Download or read book Common and Contested Ground written by Theodore Binnema and published by University of Toronto Press. This book was released on 2004-01-01 with total page 284 pages. Available in PDF, EPUB and Kindle. Book excerpt: In Common and Contested Ground, Theodore Binnema provides a sweeping and innovative interpretation of the history of the northwestern plains and its peoples from prehistoric times to the Lewis and Clark Expedition. The real history of the northwestern plains between a.d. 200 and 1806 was far more complex, nuanced, and paradoxical than often imagined. Drawn by vast herds of buffalo and abundant resources, Native peoples, fur traders, and settlers moved across the region establishing intricate patterns of trade, diplomacy, and warfare. In the process, the northwestern plains became a common and contested ground. Drawing on a wide range of sources, Binnema examines the impact of technology on the peoples of the plains, beginning with the bow and arrow and continuing through the arrival of the horse, European weapons, Old World diseases, and Euroamerican traders. His focus on the environment and its effect on patterns of behaviour and settlement brings a unique perspective to the history of the region.

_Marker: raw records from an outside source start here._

-- ==== Sys2Proof/Machine/Faults.lean ====
section
/-! DEFINITION. Losses in service (R29, R30, R42, R149, R668, R673 to R689): dead cores, failed routers,
partition faults, regions out of service, the forwarding tree, supervisor failover and fault records. -/

namespace Sys2Proof.Machine

/-! ### Partition faults (R677, R679) -/

/-- Open streams of a partition are held with reason 5, and its home ports report them (R669 step 6). -/
def State.holdPart (s : State) (p : Nat) : State :=
  (s.partPorts p).foldl (fun s n =>
    let l := (s.port n).streams.filter (fun e => 1 ≤ e.2.state && e.2.state ≤ 3)
    if l.isEmpty then s
    else
      let held := fun (e : StreamEntry) => if 1 ≤ e.state ∧ e.state ≤ 3 then { e with state := 3, hold := 5 } else e
      let s1 := s.modPort n (fun x => { x with
        streams := x.streams.mapV held
        changed := x.changed.filter (fun j => !(l.any (fun e => e.1 = j))) })
      s1.sendReport n 0 s1.wt 0 (l.map (fun e => reportRecord n e.1 3 0 (held e.2)))) s

/-! ### The forwarding tree (R566, R569, R570) -/

/-- Whether the forwarding hop from a field in a direction is there, on both sides (R566). -/
def State.hopOk (s : State) (g d : Nat) : Bool :=
  match fieldAcross g d with
  | some n => !nbit (s.field g).hops d && !nbit (s.field n).hops ((d + 2) % 4)
  | none => false

/-- One round of the tree (R569): the neighbours of the frontier that have no depth yet get one. -/
def growTree (ok : Nat → Bool) (hop : Nat → Nat → Bool) (frontier : List Nat) (tree : SMap (Nat × Nat)) : List Nat × SMap (Nat × Nat) :=
  frontier.foldl (fun a g =>
    (List.range 4).foldl (fun (a : List Nat × SMap (Nat × Nat)) d =>
      match fieldAcross g d with
      | some n =>
        if ok n && hop g d && !a.2.has n then (a.1 ++ [n], a.2.put n ((a.2.get (0, 4) g).1 + 1, (d + 2) % 4)) else a
      | none => a) a) ([], tree)

def treeRounds (ok : Nat → Bool) (hop : Nat → Nat → Bool) : Nat → List Nat → SMap (Nat × Nat) → SMap (Nat × Nat)
  | 0, _, t => t
  | n + 1, fr, t =>
    let r := growTree ok hop fr t
    if r.1.isEmpty then r.2 else treeRounds ok hop n r.1 r.2

/-- The tree of an island: by field, the depth and the parent's direction (4 the root). -/
def treeOf (ok : Nat → Bool) (hop : Nat → Nat → Bool) (root : Nat) : SMap (Nat × Nat) :=
  treeRounds ok hop 84 [root] [(root, (0, 4))]

/-- A field's clock unit takes its place in the tree (R569, R586). -/
def ClkSt.place (x : ClkSt) (q : Option (Nat × Nat)) : ClkSt :=
  match q with
  | some (d, p) =>
    { x with parent := p, depth := d, root := p = 4, inputLost := false
             reparents := if x.parent = p then x.reparents else x.reparents + 1 }
  | none => { x with parent := 7, depth := 255, root := false }

/-- The default tree: from the root east and west along row 3, and from each field of row 3 north and south along its column. -/
def defaultTree : SMap (Nat × Nat) :=
  (List.range 84).map (fun f =>
    let x := f % 12
    let y := f / 12
    let d := (x - 5) + (5 - x) + (y - 3) + (3 - y)
    (f, d, if f = 41 then 4 else if y < 3 then 2 else if 3 < y then 0 else if x < 5 then 1 else 3))

/-- Every hop of the default tree is there: the wafer is one island, and its fields have supply and working clock units. -/
def State.wholeTree (s : State) (ok : Nat → Bool) : Bool :=
  s.islands = [(0, 11)] && defaultTree.all (fun e => ok e.1 && (e.2.2 = 4 || s.hopOk e.1 e.2.2))

/-- The root of the tree that a field of a region out of service hangs on (R566). -/
def State.climb (s : State) : Nat → Nat → Nat
  | 0, f => f
  | n + 1, f =>
    match fieldAcross f (s.clk f).parent with
    | some g => if (s.clk f).parent < 4 then s.climb n g else f
    | none => f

Book Culturing Wilderness in Jasper National Park

Download or read book Culturing Wilderness in Jasper National Park written by I.S. MacLaren and published by University of Alberta. This book was released on 2012-07-02 with total page 401 pages. Available in PDF, EPUB and Kindle. Book excerpt: Adults need playgrounds. In 1907, the Canadian government designated a vast section of the Rocky Mountains as Jasper Forest Park. Tourists now play where Native peoples once lived, fur traders toiled, and Métis families homesteaded. In Culturing Wilderness in Jasper National Park, I.S. MacLaren and eight other writers unearth the largely unrecorded past of the upper Athabasca River watershed, and bring to light two centuries' worth of human history, tracing the evolution of trading routes into the Rockies' largest park. Serious history enthusiasts and those with an interest in Canada's national parks will find a sense of connection in this long overdue study of Jasper.